Scientific classification
- Kingdom: Animalia
- Phylum: Chordata
- Class: Aves
- Order: Passeriformes
- Family: Estrildidae
- Genus: Lonchura
- Species: L. maja
- Binomial name: Lonchura maja (Linnaeus, 1766)
- Synonyms: Loxia maja Linnaeus, 1766

= White-headed munia =

- Genus: Lonchura
- Species: maja
- Authority: (Linnaeus, 1766)
- Conservation status: LC
- Synonyms: Loxia maja Linnaeus, 1766

Species of bird

The white-headed munia (Lonchura maja) is a small passerine bird belonging to the estrildid finch family. This species is often confused with, and referred to as, the Pale-headed munia (Lonchura pallida) which can be differentiated by tan coloured flanks which are lighter than the brown wings and also by the absence of the black belly.

==Taxonomy==
The white-headed munia was formally described in 1766 by the Swedish naturalist Carl Linnaeus in the twelfth edition of his Systema Naturae under the binomial name Loxia maja. Linnaeus cited George Edwards's "The Malacca Gros-beak" and Mathurin Jacques Brisson's "Le Maia de la Chine". The English naturalist John Ray used the word "Maia" for a Cuban bird in 1768. Linnaeus specified the locality as East India. This was amended to Malacca in 1924. The white-headed munia is now placed in the genus Lonchura that was introduced by the English naturalist William Henry Sykes in 1832. It is treated as monotypic: no subspecies are recognised.

==Appearance and size==
The White-headed munia has a distinctive chocolate-brown body and a contrasting white head and throat. They are typically 11 cm in length and weigh around 11 grams.
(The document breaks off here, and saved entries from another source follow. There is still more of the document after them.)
-- ==== Sys2Proof/Machine/Signal.lean ====
section
/-! DEFINITION. The parser of the Eave ports (R129 to R132), the signal map's lookup (R133, R224) and decode programs
(R134 to R136). Header layouts of IEEE 1722-2016, IPv4, IPv6, UDP and SOME/IP come from those standards. -/

namespace Sys2Proof.Machine

/-- FLAGS of the raw-frame table (R139). -/
def fTruncated : Nat := 1
/-- TRAILING. -/
def fTrailing : Nat := 2
/-- UNKNOWN_KEY. -/
def fUnknown : Nat := 4
/-- SHORT_PAYLOAD. -/
def fShort : Nat := 8
/-- PARSE_STOPPED. -/
def fStopped : Nat := 16
/-- CUT. -/
def fCut : Nat := 32
/-- NO_TABLE. -/
def fNoTable : Nat := 64
/-- PDU_LIMIT. -/
def fLimit : Nat := 128

/-- What the parser finds in a frame: PDUs as key and payload in order, flags, skipped messages, trailing bytes, and
whether the frame went to the time base or the dictionary. -/
structure Parsed where
  pdus : List (Nat × Bytes)
  flags : Nat
  skipped : Nat
  trailing : Nat
  passed : Bool
deriving DecidableEq, Repr

/-- Nothing found. -/
def Parsed.none : Parsed := { pdus := [], flags := 0, skipped := 0, trailing := 0, passed := false }

/-- A big-endian field of a frame. -/
def beAt (off n : Nat) (d : Bytes) : Nat := beNat (sliceB off n d)

/-- Sets a flag. -/
def Parsed.flag (p : Parsed) (f : Nat) : Parsed := { p with flags := p.flags ||| f }

/-- The parser holds 64 PDUs and another is found (R131). -/
def Parsed.full (p : Parsed) : Bool := 64 ≤ p.pdus.length

/-- Header bytes of a recognised ACF message type (IEEE 1722-2016). -/
def acfHeader (type : Nat) : Option Nat :=
  match type with
  | 1 => some 16
  | 2 => some 8
  | 3 => some 12
  | _ => Option.none

/-- The key of an ACF message (R132). -/
def acfKey (port type : Nat) (m : Bytes) : Nat :=
  let f := fieldAt 2 1 m
  if type == 3 then 2 * 2 ^ 60 + port * 2 ^ 58 + (f % 32) * 2 ^ 32 + fieldAt 3 1 m % 64
  else
    let id := beAt (if type == 1 then 12 else 4) 4 m % 2 ^ 29
    2 ^ 60 + port * 2 ^ 58 + (fieldAt 3 1 m % 32) * 2 ^ 32 + bitsOf f 4 4 * 2 ^ 31 + bitsOf f 1 1 * 2 ^ 30
      + bitsOf f 3 3 * 2 ^ 29 + id

/-- The ACF messages of AVTP data (R129, R130). -/
def parseAcf (port : Nat) : Nat → Bytes → Parsed → Parsed
  | 0, _, p => p
  | fuel + 1, d, p =>
    if d.isEmpty then p
    else if d.length < 4 then { p.flag fTrailing with trailing := p.trailing + d.length }
    else
      let type := fieldAt 0 1 d / 2
      let len := 4 * (beAt 0 2 d % 512)
      match acfHeader type with
      | some hdr =>
        if p.full then p.flag fLimit
        else if len == 0 || d.length < len || len < hdr then p.flag fTruncated
        else
          let pay := sliceB hdr (len - hdr - fieldAt 2 1 d / 64) d
          parseAcf port fuel (d.drop len) { p with pdus := p.pdus ++ [(acfKey port type d, pay)] }
      | Option.none =>
        if len == 0 || d.length < len then p.flag fTruncated
        else parseAcf port fuel (d.drop len) { p with skipped := p.skipped + 1 }

/-- An IEEE 1722 frame: NTSCF or TSCF. -/
def parseAvtp (port : Nat) (d : Bytes) (p : Parsed) : Parsed :=
  let sub := fieldAt 0 1 d
  if sub == 0x82 && 12 ≤ d.length then
    let data := (d.drop 12).take (beAt 1 2 d % 2048)
    parseAcf port (data.length + 1) data p
  else if sub == 0x05 && 24 ≤ d.length then
    let data := (d.drop 24).take (beAt 20 2 d)
    parseAcf port (data.length + 1) data p
  else p

/-- The SOME/IP messages of a UDP payload (R129, R130). -/
def parseSomeip (port : Nat) : Nat → Bytes → Parsed → Parsed
  | 0, _, p => p
  | fuel + 1, d, p =>
    if d.isEmpty then p
    else if d.length < 8 then { p.flag fTrailing with trailing := p.trailing + d.length }
    else
      let len := beAt 4 4 d
      let size := 8 + len
      if len < 8 || d.length < size then (if p.full then p.flag fLimit else p.flag fTruncated)
      else
        let mt := fieldAt 14 1 d
        if fieldAt 12 1 d != 1 || bitAt mt 5 then parseSomeip port fuel (d.drop size) { p with skipped := p.skipped + 1 }
        else if p.full then p.flag fLimit
        else
          let key := 3 * 2 ^ 60 + port * 2 ^ 58 + fieldAt 13 1 d * 2 ^ 40 + mt * 2 ^ 32 + beAt 0 4 d
          parseSomeip port fuel (d.drop size) { p with pdus := p.pdus ++ [(key, sliceB 16 (size - 16) d)] }

/-- A UDP datagram to a listed port. [log 241 DEDUCED] -/
def parseUdp (port : Nat) (udpPorts : List Nat) (d : Bytes) (p : Parsed) : Parsed :=
  let dst := beAt 2 2 d
  let len := beAt 4 2 d
  if d.length < 8 || dst == 0 || !udpPorts.contains dst then p
  else if len < 8 || d.length < len then p.flag fTruncated
  else parseSomeip port (len + 1) (sliceB 8 (len - 8) d) p

/-- One's-complement sum of 16-bit words, folded. -/
def ipSum (d : Bytes) : Nat :=
  let t := ((chunksOf 2 (d.length + 1) d).map fun c => beNat (padTo 2 c)).sum
  Nat.repeat (fun x => x % 65536 + x / 65536) 4 t

/-- An IPv4 packet: valid checksum, no fragment, UDP. -/
def parseIpv4 (port : Nat) (udpPorts : List Nat) (d : Bytes) (p : Parsed) : Parsed :=
  let ihl := 4 * (fieldAt 0 1 d % 16)
  if d.length < 20 || fieldAt 0 1 d / 16 != 4 then p
  else if ihl < 20 || d.length < ihl || ipSum (d.take ihl) != 65535 || beAt 6 2 d % 2 ^ 14 != 0 then p.flag fStopped
  else if fieldAt 9 1 d != 17 then p
  else parseUdp port udpPorts ((d.take (beAt 2 2 d)).drop ihl) p

/-- Next Header values of IPv6 extension headers. -/
def ipv6Ext : List Nat := [0, 43, 44, 50, 51, 60, 135, 139, 140]

/-- An IPv6 packet with UDP next. -/
def parseIpv6 (port : Nat) (udpPorts : List Nat) (d : Bytes) (p : Parsed) : Parsed :=
  let nh := fieldAt 6 1 d
  if d.length < 40 || fieldAt 0 1 d / 16 != 6 then p
  else if ipv6Ext.contains nh then p.flag fStopped
  else if nh != 17 then p
  else parseUdp port udpPorts ((d.drop 40).take (beAt 4 2 d)) p

/-- A frame without its FCS divided into PDUs (R129 to R132). -/
def parseFrame (port : Nat) (gptpPort : Nat) (udpPorts : List Nat) (d : Bytes) : Parsed :=
  let et0 := beAt 12 2 d
  let tagged := et0 == 0x8100
  let et := if tagged then beAt 16 2 d else et0
  let body := d.drop (if tagged then 18 else 14)
  let vid := if tagged then beAt 14 2 d % 4096 else 0
  let p :=
    if et == 0x8100 || et == 0x88A8 then Parsed.none.flag fStopped
    else if et == 0x22F0 then parseAvtp port body Parsed.none
    else if et == 0x0800 then parseIpv4 port udpPorts body Parsed.none
    else if et == 0x86DD then parseIpv6 port udpPorts body Parsed.none
    else if (et == 0x88F7 && port == gptpPort) || et == 0x88B5 then { Parsed.none with passed := true }
    else Parsed.none
  if p.pdus.isEmpty && !p.passed then
    { p with pdus := [(4 * 2 ^ 60 + port * 2 ^ 58 + (if tagged then 2 ^ 28 else 0) + vid * 2 ^ 16 + et, body)] }
  else p

/-- The winning entry of a generation for a key: least priority, then bank, then index (R224). -/
def mapLookup (entries : NMap MapEntry) (key : Nat) : Option MapEntry :=
  entries.foldl (fun best e =>
    if (e.2.key ^^^ key) &&& e.2.mask != 0 then best else
    match best with
    | some b => if e.2.priority < b.priority then some e.2 else best
    | Option.none => some e.2) Option.none

/-- One signal entry (R134). -/
structure SigEntry where
  start : Nat
  length : Nat
  big : Bool
  signed : Bool
  convert : Nat
  target : Nat
  factor : Nat
  offset : Nat
deriving DecidableEq, Repr

/-- A decode program read from its bytes. -/
structure Prog where
  table : Nat
  narrow : Bool
  minPayload : Nat
  entries : List SigEntry
  reservedOk : Bool
deriving DecidableEq, Repr

/-- Reads one signal entry. -/
def SigEntry.parse (b : Bytes) : SigEntry :=
  let x := fieldAt 2 2 b
  { start := fieldAt 0 2 b, length := x % 128, big := bitAt x 7, signed := bitAt x 8, convert := bitsOf x 10 9,
    target := fieldAt 4 2 b, factor := fieldAt 8 4 b, offset := fieldAt 12 4 b }

/-- Reads a decode program (R134). -/
def Prog.parse (b : Bytes) : Prog :=
  let n := fieldAt 2 1 b
  let raw := (List.range n).map fun i => sliceB (16 + 16 * i) 16 b
  { table := fieldAt 0 2 b, narrow := bitAt (fieldAt 3 1 b) 0, minPayload := fieldAt 4 2 b,
    entries := raw.map SigEntry.parse,
    reservedOk := 1 ≤ n && n ≤ 64 && b.length == 16 + 16 * n && fieldAt 3 1 b < 2 && fieldAt 6 10 b == 0
      && raw.all fun e => fieldAt 2 2 e < 2 ^ 11 && fieldAt 6 2 e == 0 }

/-- Bit positions of a value, least significant first (R135). -/
def bitPlaces (e : SigEntry) : List Nat :=
  if !e.big then (List.range e.length).map (e.start + ·)
  else
    ((List.range e.length).foldl (fun (acc : List Nat × Nat) _ =>
      (acc.2 :: acc.1, if acc.2 % 8 == 0 then acc.2 + 15 else acc.2 - 1)) ([], e.start)).1

/-- The raw value, sign-extended where SIGNED (R135). -/
def extractRaw (e : SigEntry) (payload : Bytes) : Int :=
  let v := (bitPlaces e).foldr (fun p acc => 2 * acc + bitsOf (payload.getD (p / 8) 0).toNat (p % 8) (p % 8)) 0
  if e.signed then signedOf e.length v else v

/-- An entry's value for a column of a type, or for VALUE of a narrow row (R135). -/
def entryValue (narrow : Bool) (ty : Nat) (e : SigEntry) (payload : Bytes) : Val :=
  let raw := extractRaw e payload
  let bits := unsignedOf 64 raw
  if e.convert == 3 then
    let m := f64.mul (f64.ofInt raw).bits (f32.cvt f64 e.factor).bits
    .num (f64.canon (f64.add m.bits (f32.cvt f64 e.offset).bits).bits)
  else if narrow then
    if e.convert == 1 then .num (f32.cvt f64 bits).bits
    else if e.convert == 2 then .num (f64.canon bits)
    else .num (f64.ofInt raw).bits
  else canonVal ty (.num bits)

/-- The rows a program produces from a payload, in entry order; the columns are those of the target table. -/
def progRows (p : Prog) (cols : List ColDesc) (payload : Bytes) : List DecRow :=
  if p.narrow then p.entries.map fun e => ⟨p.table, [.num e.target, entryValue true 0x0B e payload]⟩
  else
    [⟨p.table, (List.range (cols.length - 3)).map fun i =>
      match p.entries.find? (·.target == i + 3) with
      | some e => entryValue false ((cols.getD (i + 3) (plainCol 0 0)).type) e payload
      | Option.none => .null⟩]

/-- Bits and signedness of a type that counts as an integer column (R136). -/
def intColumn (ty : Nat) : Option (Nat × Bool) :=
  if ty == 1 then some (1, false)
  else if ty == 12 then some (64, false)
  else if tySigned ty then some (tyBits ty, true)
  else if 6 ≤ ty && ty ≤ 9 then some (tyBits ty, false)
  else Option.none

/-- An entry suits its column (R136). -/
def entrySuits (e : SigEntry) (c : ColDesc) : Bool :=
  match e.convert with
  | 0 =>
    match intColumn c.type with
    | some (bits, sg) =>
      if c.type == 1 then e.length == 1 && !e.signed
      else if e.signed then sg && e.length ≤ bits
      else if sg then e.length + 1 ≤ bits else e.length ≤ bits
    | Option.none => false
  | 1 => c.type == 10
  | 2 => c.type == 11
  | _ => c.type == 11

/-- A program suits its target table (R136). -/
def progSuits (p : Prog) (d : TableDesc) : Bool :=
  if p.narrow then
    (d.cols.drop 3).map (fun c => (c.type, c.nullable)) == [(7, false), (11, false)]
  else
    let ts := p.entries.map (·.target)
    ts.all (fun t => 3 ≤ t && t < d.cols.length) && decide ts.Nodup
      && p.entries.all (fun e => entrySuits e (d.cols.getD e.target (plainCol 0 0)))
      && (List.range d.cols.length).all fun i =>
        i < 3 || ts.contains i || (d.cols.getD i (plainCol 0 0)).nullable

/-- The entry's own rules (R136). -/
def entryOk (minPayload : Nat) (e : SigEntry) : Bool :=
  1 ≤ e.length && e.length ≤ 64 && (e.convert != 1 || e.length == 32) && (e.convert != 2 || e.length == 64)
    && (bitPlaces e).all (· < 8 * minPayload)

/-- The first program that breaks R136, with 4,096 for a map entry's missing program. -/
def badProgram (g : MapGen) (table : Nat → Option TableDesc) : Option Nat :=
  let missing := g.entries.find? fun e =>
    !bitAt e.2.result 12 && ((nget g.programs (e.2.result % 4096)).map (·.complete)) != some true
  match missing with
  | some e => some (e.2.result % 4096)
  | Option.none =>
    (g.programs.find? fun p =>
      let q := Prog.parse p.2.bytes
      !p.2.complete || !q.reservedOk || !q.entries.all (entryOk q.minPayload) ||
        match table q.table with
        | some d => !progSuits q d
        | Option.none => true).map (·.1)

end Sys2Proof.Machine
end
Adult birds have chestnut brown upperparts, flanks and wings, an entirely white head, throat, and upper breast which is tinged with buff. The tail is black-brown and the belly is black. The bill and legs are light grey.
===Sexual dimorphism===
There is very subtle sexual dimorphism in adult birds, with the head of the male being whiter than that of the female and getting whiter with age. This often causes young male birds to be confused with females. Additionally, the definition line between the breast and the flanks is more pronounced in the male.
===Juveniles===
Juvenile birds are more cinnamon coloured above with a buff face and underparts, a brown iris, grey bill and blue-grey feet. They are practically impossible to differentiate from juveniles of other species such as the White-capped munia (Lonchura ferruginosa), Pale-headed munia (Lonchura pallida), Chestnut munia (Lonchura atricapilla) or the Scaly-breasted munia (Lonchura punctulata).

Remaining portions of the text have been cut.